How To Limit Your Child’s Screen Time

Get your kids to appreciate family time better and be more engaged with decreased screen time.

According to the Kaiser Family Foundation, children under the age of six average about two hours of screen media a day, while children and teenagers (eight to 18 years old) average close to four hours of television screen time a day on top of two additional hours on the computer that doesn’t include schoolwork. This is on an everyday basis with school making up the majority of their day. So, with school holidays just around the corner (freeing up a lot more of their time), try our tips to encourage your kids to be more present as well as indulge in family bonding activities:

1. Set by example

This is a no-brainer but quite possibly the hardest. How many times have you found yourself staring at your phone while at the dinner table or when you’re supposed to be present with your family? Do your best to put your phone away when you’re home and if you must use your phone for work, make it a point to say, “Sorry, this is urgent as it is for work.” And once you’re done, put your phone away.
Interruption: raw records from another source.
-- ==== Sys2Proof/Laws/Order.lean ====
section
/-! SUPPORT. What the moves of the bus controller keep: the queue's bounds, its order, and its silence
while the station may not transmit. -/

namespace Sys2Proof.Machine

/-! ### The parts of the queue -/

theorem BusController.parts (b : BusController) : b.heldPart ++ b.freePart = b.queue := by
  unfold BusController.heldPart BusController.freePart
  split
  · exact List.take_append_drop 1 _
  · rfl

theorem BusController.heldPart_length (b : BusController) : b.heldPart.length ≤ 1 := by
  unfold BusController.heldPart
  split <;> simp only [List.length_take, List.length_nil, Nat.zero_le, Nat.min_le_left]

@[simp] theorem BusController.setFree_queue (b : BusController) (l : List TxFrame) :
    (b.setFree l).queue = b.heldPart ++ l := rfl

@[simp] theorem BusController.setFree_headHeld (b : BusController) (l : List TxFrame) :
    (b.setFree l).headHeld = b.headHeld := rfl

/-- The free part replaced by another, which is again free if a head is held or none is. -/
theorem BusController.setFree_parts (b : BusController) (l : List TxFrame)
    (h : b.headHeld = true → b.queue ≠ []) :
    (b.setFree l).heldPart = b.heldPart ∧ (b.setFree l).freePart = l := by
  by_cases hh : b.headHeld = true
  · cases hq : b.queue with
    | nil => exact absurd hq (h hh)
    | cons f rest =>
      simp [BusController.heldPart, BusController.freePart, hh, hq]
  · simp [BusController.heldPart, BusController.freePart, hh]

theorem insertByPriority_length (f : TxFrame) : ∀ l : List TxFrame,
    (insertByPriority f l).length = l.length + 1
  | [] => rfl
  | g :: rest => by
    unfold insertByPriority
    split
    · rfl
    · simp [insertByPriority_length f rest]

theorem insertByPriority_perm (f : TxFrame) : ∀ l : List TxFrame,
    (insertByPriority f l).Perm (f :: l)
  | [] => .refl _
  | g :: rest => by
    unfold insertByPriority
    split
    · exact .refl _
    · exact ((insertByPriority_perm f rest).cons g).trans (.swap ..)

theorem mem_insertByPriority {f g : TxFrame} {l : List TxFrame} :
    g ∈ insertByPriority f l ↔ g = f ∨ g ∈ l := by
  rw [(insertByPriority_perm f l).mem_iff, List.mem_cons]

theorem insertOldest_perm (f : TxFrame) : ∀ l : List TxFrame, (insertOldest f l).Perm (f :: l)
  | [] => .refl _
  | g :: rest => by
    unfold insertOldest
    split
    · exact ((insertOldest_perm f rest).cons g).trans (.swap ..)
    · exact .refl _

theorem nextStamp_gt {q : List TxFrame} {f : TxFrame} (h : f ∈ q) : f.stamp < nextStamp q := by
  have grow : ∀ (l : List TxFrame) (n : Nat),
      n ≤ l.foldl (fun n g => max n g.stamp) n ∧ ∀ f ∈ l, f.stamp ≤ l.foldl (fun n g => max n g.stamp) n := by
    intro l
    induction l with
    | nil => intro n; simp
    | cons g l ih =>
      intro n
      obtain ⟨h1, h2⟩ := ih (max n g.stamp)
      refine ⟨by simp only [List.foldl_cons]; omega, ?_⟩
      intro f hf
      simp only [List.foldl_cons]
      rcases List.mem_cons.mp hf with rfl | hf
      · omega
      · exact h2 f hf
  exact Nat.lt_succ_of_le ((grow q 0).2 f h)

theorem youngest_mem : ∀ {l : List TxFrame} {g : TxFrame}, youngest l = some g → g ∈ l
  | f :: rest, g, h => by
    unfold youngest at h
    cases e : youngest rest with
    | none => simp only [e, Option.some.injEq] at h; subst h; simp
    | some x =>
      simp only [e] at h
      split at h
      · cases h; simp
      · cases h; exact List.mem_cons_of_mem _ (youngest_mem e)

theorem BusController.discardFor_mem {b : BusController} {n : Nat} {g : TxFrame}
    (h : b.discardFor n = some g) : g ∈ b.freePart ∧ n < g.msg.priority := by
  have := List.mem_filter.mp (youngest_mem h)
  exact ⟨this.1, by simpa using this.2⟩

theorem beacon_priority {m : CueMsg} (h : m.isBeacon = true) : m.priority = 4 := by
  cases m <;> simp_all [CueMsg.isBeacon, CueMsg.priority]

theorem not_beacon_of_priority {m : CueMsg} (h : m.isBeacon = false) : m.priority ≠ 4 := by
  cases m <;> simp_all [CueMsg.isBeacon, CueMsg.priority]

/-! ### Bounds -/

theorem BusController.bounded_iff {b : BusController} :
    b.bounded = true ↔ b.queue.length ≤ Config.queueLimit
      ∧ (b.queue.filter (·.msg.isBeacon)).length ≤ 1 := by
  simp [BusController.bounded]

theorem noBeacons {l : List TxFrame} (h : l.any (·.msg.isBeacon) = false) :
    l.filter (·.msg.isBeacon) = [] := by
  rw [List.filter_eq_nil_iff]
  intro a ha hb
  have := List.any_eq_false.mp h a ha
  exact this hb

theorem BusMove.bounded {may : Bool} {a b : BusController} (h : BusMove may a b)
    (ha : a.bounded = true) : b.bounded = true := by
  rw [BusController.bounded_iff] at ha ⊢
  have hl : a.heldPart.length + a.freePart.length = a.queue.length := by
    rw [← a.parts]; simp
  have hf : (a.heldPart.filter (·.msg.isBeacon)).length
      + (a.freePart.filter (·.msg.isBeacon)).length
      = (a.queue.filter (·.msg.isBeacon)).length := by
    rw [← a.parts]; simp
  cases h with
  | counted => exact ha
  | owed => exact ha
  | withdrawn keep =>
    simp only [BusController.setFree_queue, List.length_append, List.filter_append, List.filter_filter]
    have h1 := List.length_filter_le keep a.freePart
    have h2 : (List.filter (fun x => x.msg.isBeacon && keep x) a.freePart).length
        ≤ (a.freePart.filter (·.msg.isBeacon)).length := by
      have : List.filter (fun x => x.msg.isBeacon && keep x) a.freePart
          = (a.freePart.filter (·.msg.isBeacon)).filter keep := by
        rw [List.filter_filter]
        congr 1
        funext x
        exact Bool.and_comm _ _
      rw [this]
      exact List.length_filter_le _ _
    omega
  | offered msg target =>
    rcases a.offer_cases may msg target with
      ⟨_, e⟩ | ⟨_, hb, hany, e⟩ | ⟨_, _, _, e⟩ | ⟨_, hb, hlt, e⟩ | ⟨_, _, _, e⟩ | ⟨g, _, hb, hle, hd, e⟩ <;>
      rw [e]
    · exact ha
    · simp only [BusController.setFree_queue, List.length_append, List.length_map,
        List.filter_append, List.filter_map]
      have hp : ((fun x : TxFrame => x.msg.isBeacon) ∘ fun g =>
          if g.msg.isBeacon then a.formed msg target else g) = fun x => x.msg.isBeacon := by
        funext x
        simp only [Function.comp]
        split
        · rename_i hx; simp [BusController.formed, hb, hx]
        · rfl
      rw [hp]
      omega
    · exact ha
    · simp only [BusController.setFree_queue, List.length_append, List.filter_append,
        insertByPriority_length]
      have hc : ((insertByPriority (a.formed msg target) a.freePart).filter
          (·.msg.isBeacon)).length
          = ((a.formed msg target :: a.freePart).filter (·.msg.isBeacon)).length :=
        ((insertByPriority_perm _ _).filter _).length_eq
      rw [hc]
      cases hm : msg.isBeacon with
      | false =>
        simp only [BusController.formed, List.filter_cons, hm]
        simp only [Bool.false_eq_true, if_false]
        omega
      | true =>
        have := noBeacons (hb hm).1
        have h2 := noBeacons (hb hm).2
        simp only [BusController.formed, List.filter_cons, hm, if_true, this, h2, List.length_cons,
          List.length_nil]
        omega
    · exact ha
    · have hg := BusController.discardFor_mem hd
      have hlen := List.length_erase_of_mem hg.1
      have hpos : 0 < a.freePart.length := List.length_pos_of_mem hg.1
      simp only [BusController.countDiscard, BusController.setFree_queue, List.length_append,
        List.filter_append, insertByPriority_length, hlen]
      have hc : ((insertByPriority (a.formed msg target) (a.freePart.erase g)).filter
          (·.msg.isBeacon)).length
          = ((a.formed msg target :: a.freePart.erase g).filter (·.msg.isBeacon)).length :=
        ((insertByPriority_perm _ _).filter _).length_eq
      have he : ((a.freePart.erase g).filter (·.msg.isBeacon)).length
          ≤ (a.freePart.filter (·.msg.isBeacon)).length :=
        (List.erase_sublist.filter _).length_le
      rw [hc]
      cases hm : msg.isBeacon with
      | false =>
        simp only [BusController.formed, List.filter_cons, hm]
        simp only [Bool.false_eq_true, if_false]
        omega
      | true =>
        have h1 := noBeacons (hb hm).1
        have h2 := noBeacons (hb hm).2
        rw [h1] at he
        simp only [List.length_nil] at he
        simp only [BusController.formed, List.filter_cons, hm, if_true, h2, List.length_cons,
          List.length_nil]
        omega

/-! ### Silence -/

theorem BusMove.silent {a b : BusController} (h : BusMove false a b) (ha : a.silent) : b.silent := by
  obtain ⟨hq, h1, h2⟩ := ha
  cases h with
  | counted => exact ⟨hq, h1, h2⟩
  | owed => exact ⟨hq, h1, h2⟩
  | withdrawn keep =>
    refine ⟨?_, h1, h2⟩
    have hp := a.parts
    rw [hq] at hp
    obtain ⟨hh, hf⟩ := List.append_eq_nil_iff.mp hp
    simp [hh, hf]
  | offered msg target =>
    have e : a.offer false msg target = { bus := a, accepted := false, discarded := none } := rfl
    rw [e]
    exact ⟨hq, h1, h2⟩

/-! ### Order -/

theorem insertByPriority_pairwise {f : TxFrame} {l : List TxFrame}
    (h : l.Pairwise TxFrame.ahead) (hs : ∀ g ∈ l, g.stamp < f.stamp) :
    (insertByPriority f l).Pairwise TxFrame.ahead := by
  induction l with
  | nil => simp [insertByPriority]
  | cons g rest ih =>
    rw [List.pairwise_cons] at h
    unfold insertByPriority
    split
    · rename_i hlt
      rw [List.pairwise_cons]
      refine ⟨?_, List.pairwise_cons.mpr h⟩
      intro x hx
      rcases List.mem_cons.mp hx with rfl | hx
      · exact Or.inl hlt
      · rcases h.1 x hx with hgx | hgx
        · exact Or.inl (Nat.lt_trans hlt hgx)
        · exact Or.inl (by omega)
    · rename_i hge
      rw [List.pairwise_cons]
      refine ⟨?_, ih h.2 fun x hx => hs x (List.mem_cons_of_mem _ hx)⟩
      intro x hx
      rcases mem_insertByPriority.mp hx with rfl | hx
      · have := hs g (List.mem_cons_self ..)
        unfold TxFrame.ahead
        omega
      · exact h.1 x hx

theorem insertOldest_pairwise {f : TxFrame} {l : List TxFrame} (h : l.Pairwise TxFrame.ahead)
    (hs : ∀ g ∈ l, f.msg.priority = g.msg.priority → f.stamp < g.stamp) :
    (insertOldest f l).Pairwise TxFrame.ahead := by
  induction l with
  | nil => simp [insertOldest]
  | cons g rest ih =>
    have hc := h
    rw [List.pairwise_cons] at h
    unfold insertOldest
    split
    · rename_i hlt
      rw [List.pairwise_cons]
      refine ⟨?_, ih h.2 fun x hx => hs x (List.mem_cons_of_mem _ hx)⟩
      intro x hx
      rcases List.mem_cons.mp ((insertOldest_perm f rest).mem_iff.mp hx) with rfl | hx
      · exact Or.inl hlt
      · exact h.1 x hx
    · rename_i hge
      rw [List.pairwise_cons]
      refine ⟨?_, hc⟩
      intro x hx
      have hg : f.msg.priority ≤ g.msg.priority := Nat.le_of_not_lt hge
      have hxg : g.msg.priority ≤ x.msg.priority := by
        rcases List.mem_cons.mp hx with rfl | hx
        · exact Nat.le_refl _
        · rcases h.1 x hx with k | k <;> omega
      rcases Nat.lt_or_eq_of_le (Nat.le_trans hg hxg) with k | k
      · exact Or.inl k
      · exact Or.inr ⟨k, hs x hx k⟩

/-- A pairwise order, with the frames of one kind replaced by a fresh one that stands in their place. -/
theorem replaceBeacon_pairwise {f : TxFrame} {l : List TxFrame} (h : l.Pairwise TxFrame.ahead)
    (hf : f.msg.isBeacon = true) (hb : (l.filter (·.msg.isBeacon)).length ≤ 1) :
    (l.map fun g => if g.msg.isBeacon then f else g).Pairwise TxFrame.ahead := by
  have hp := beacon_priority hf
  induction l with
  | nil => simp
  | cons g rest ih =>
    rw [List.pairwise_cons] at h
    simp only [List.map_cons, List.pairwise_cons, List.mem_map]
    cases hg : g.msg.isBeacon with
    | false =>
      refine ⟨?_, ih h.2 (by simpa [List.filter_cons, hg] using hb)⟩
      rintro _ ⟨x, hx, rfl⟩
      have hgp := not_beacon_of_priority hg
      simp only [Bool.false_eq_true, if_false]
      split
      · rename_i hxb
        have := h.1 x hx
        rw [TxFrame.ahead, beacon_priority hxb] at this
        refine Or.inl ?_
        omega
      · exact h.1 x hx
    | true =>
      have hrest : rest.filter (·.msg.isBeacon) = [] := by
        rw [List.filter_cons, if_pos hg, List.length_cons] at hb
        exact List.eq_nil_of_length_eq_zero (by omega)
      refine ⟨?_, ih h.2 (by simp [hrest])⟩
      rintro _ ⟨x, hx, rfl⟩
      have hxb : x.msg.isBeacon = false := by
        have := List.filter_eq_nil_iff.mp hrest x hx
        simpa using this
      have hgp := beacon_priority hg
      have := h.1 x hx
      rw [TxFrame.ahead, hgp] at this
      have hxp := not_beacon_of_priority hxb
      simp only [if_true, hxb, Bool.false_eq_true, if_false]
      refine Or.inl ?_
      omega

theorem BusController.setFree_ordered {b : BusController} {l : List TxFrame}
    (hh : b.headHeld = true → b.queue ≠ []) (hl : l.Pairwise TxFrame.ahead)
    (hs : ∀ f ∈ b.heldPart, ∀ g ∈ l, f.msg.priority = g.msg.priority → f.stamp < g.stamp) :
    (b.setFree l).ordered := by
  have hp := b.setFree_parts l hh
  refine ⟨by rw [hp.2]; exact hl, by rw [hp.1, hp.2]; exact hs, ?_⟩
  intro h hq
  have h' := hh h
  simp only [BusController.setFree_queue, BusController.heldPart, List.append_eq_nil_iff] at hq
  rw [setFree_headHeld] at h
  rw [if_pos h] at hq
  cases hqq : b.queue with
  | nil => exact h' hqq
  | cons f rest => rw [hqq] at hq; simp at hq

theorem BusMove.ordered {may : Bool} {a b : BusController} (h : BusMove may a b)
    (hb : a.bounded = true) (ha : a.ordered) : b.ordered := by
  obtain ⟨hp, ho, hh⟩ := ha
  have hmem : ∀ f, f ∈ a.heldPart ∨ f ∈ a.freePart → f ∈ a.queue := by
    intro f hf
    rw [← a.parts]
    exact List.mem_append.mpr hf
  have hbf : (a.freePart.filter (·.msg.isBeacon)).length ≤ 1 := by
    have h1 := (BusController.bounded_iff.mp hb).2
    rw [← a.parts, List.filter_append, List.length_append] at h1
    omega
  cases h with
  | counted => exact ⟨hp, ho, hh⟩
  | owed => exact ⟨hp, ho, hh⟩
  | withdrawn keep =>
    exact BusController.setFree_ordered hh (hp.filter _)
      fun f hf g hg => ho f hf g (List.mem_filter.mp hg).1
  | offered msg target =>
    have hst : ∀ f ∈ a.queue, f.stamp < (a.formed msg target).stamp := fun f hf => nextStamp_gt hf
    have fresh : ∀ l, l.Pairwise TxFrame.ahead → (∀ g ∈ l, g ∈ a.freePart) →
        (a.setFree (insertByPriority (a.formed msg target) l)).ordered := by
      intro l hl hsub
      refine BusController.setFree_ordered hh
        (insertByPriority_pairwise hl fun g hg => hst g (hmem g (Or.inr (hsub g hg)))) ?_
      intro f hf g hg e
      rcases mem_insertByPriority.mp hg with rfl | hg
      · exact hst f (hmem f (Or.inl hf))
      · exact ho f hf g (hsub g hg) e
    rcases a.offer_cases may msg target with
      ⟨_, e⟩ | ⟨_, hbm, hany, e⟩ | ⟨_, _, _, e⟩ | ⟨_, _, hlt, e⟩ | ⟨_, _, _, e⟩ | ⟨g, _, _, hle, hd, e⟩ <;>
      rw [e]
    · exact ⟨hp, ho, hh⟩
    · refine BusController.setFree_ordered hh (replaceBeacon_pairwise hp hbm hbf) ?_
      intro f hf g hg he
      obtain ⟨x, hx, rfl⟩ := List.mem_map.mp hg
      split
      · exact hst f (hmem f (Or.inl hf))
      · rename_i hxb
        rw [if_neg hxb] at he
        exact ho f hf x hx he
    · exact ⟨hp, ho, hh⟩
    · exact fresh _ hp fun _ h => h
    · exact ⟨hp, ho, hh⟩
    · exact fresh _ (hp.sublist List.erase_sublist) fun _ h => List.mem_of_mem_erase h

end Sys2Proof.Machine
end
That way, you’re making it clear to kids that you are using your phone for a reason as opposed to mindlessly indulging in screen time.

2. Put your phones away

Get a little container and before dinnertime, get everyone to place their phones inside it throughout the duration of dinnertime. While it may feel almost forced at first, rest assured, you’ll notice a difference in about two weeks.

3. Conversation cards

You’ve probably noticed cards with interesting topics that spark conversation at various eateries. Why not bring that idea into your home? Get everyone to prepare about 10 questions each and write them down on flashcards. Mix and shuffle them into a pile and place it at the centre of the table. This will ensure there won’t be stilted conversations or awkward silence throughout the hour.

4. Encourage sleepovers

Your kids are less likely to indulge in screen time when they are with friends (this often doesn’t work with siblings especially if there’s a large age gap). Borrow or invest in a tent (it can even be kiddy-sized) so your child and his or her friends can have an adventurous time – pretending they are camping outdoors in the comfort of your backyard.

5. Involve them

Hold a meeting with your kids (if they are old enough to hold a conversation) and allow them to give their input on the appropriate amount of screen time they think they should be getting. Negotiate with them. This way, they are probably more prone to keeping what is agreed upon as opposed to rebelling if they feel they’ve been strong-armed into something.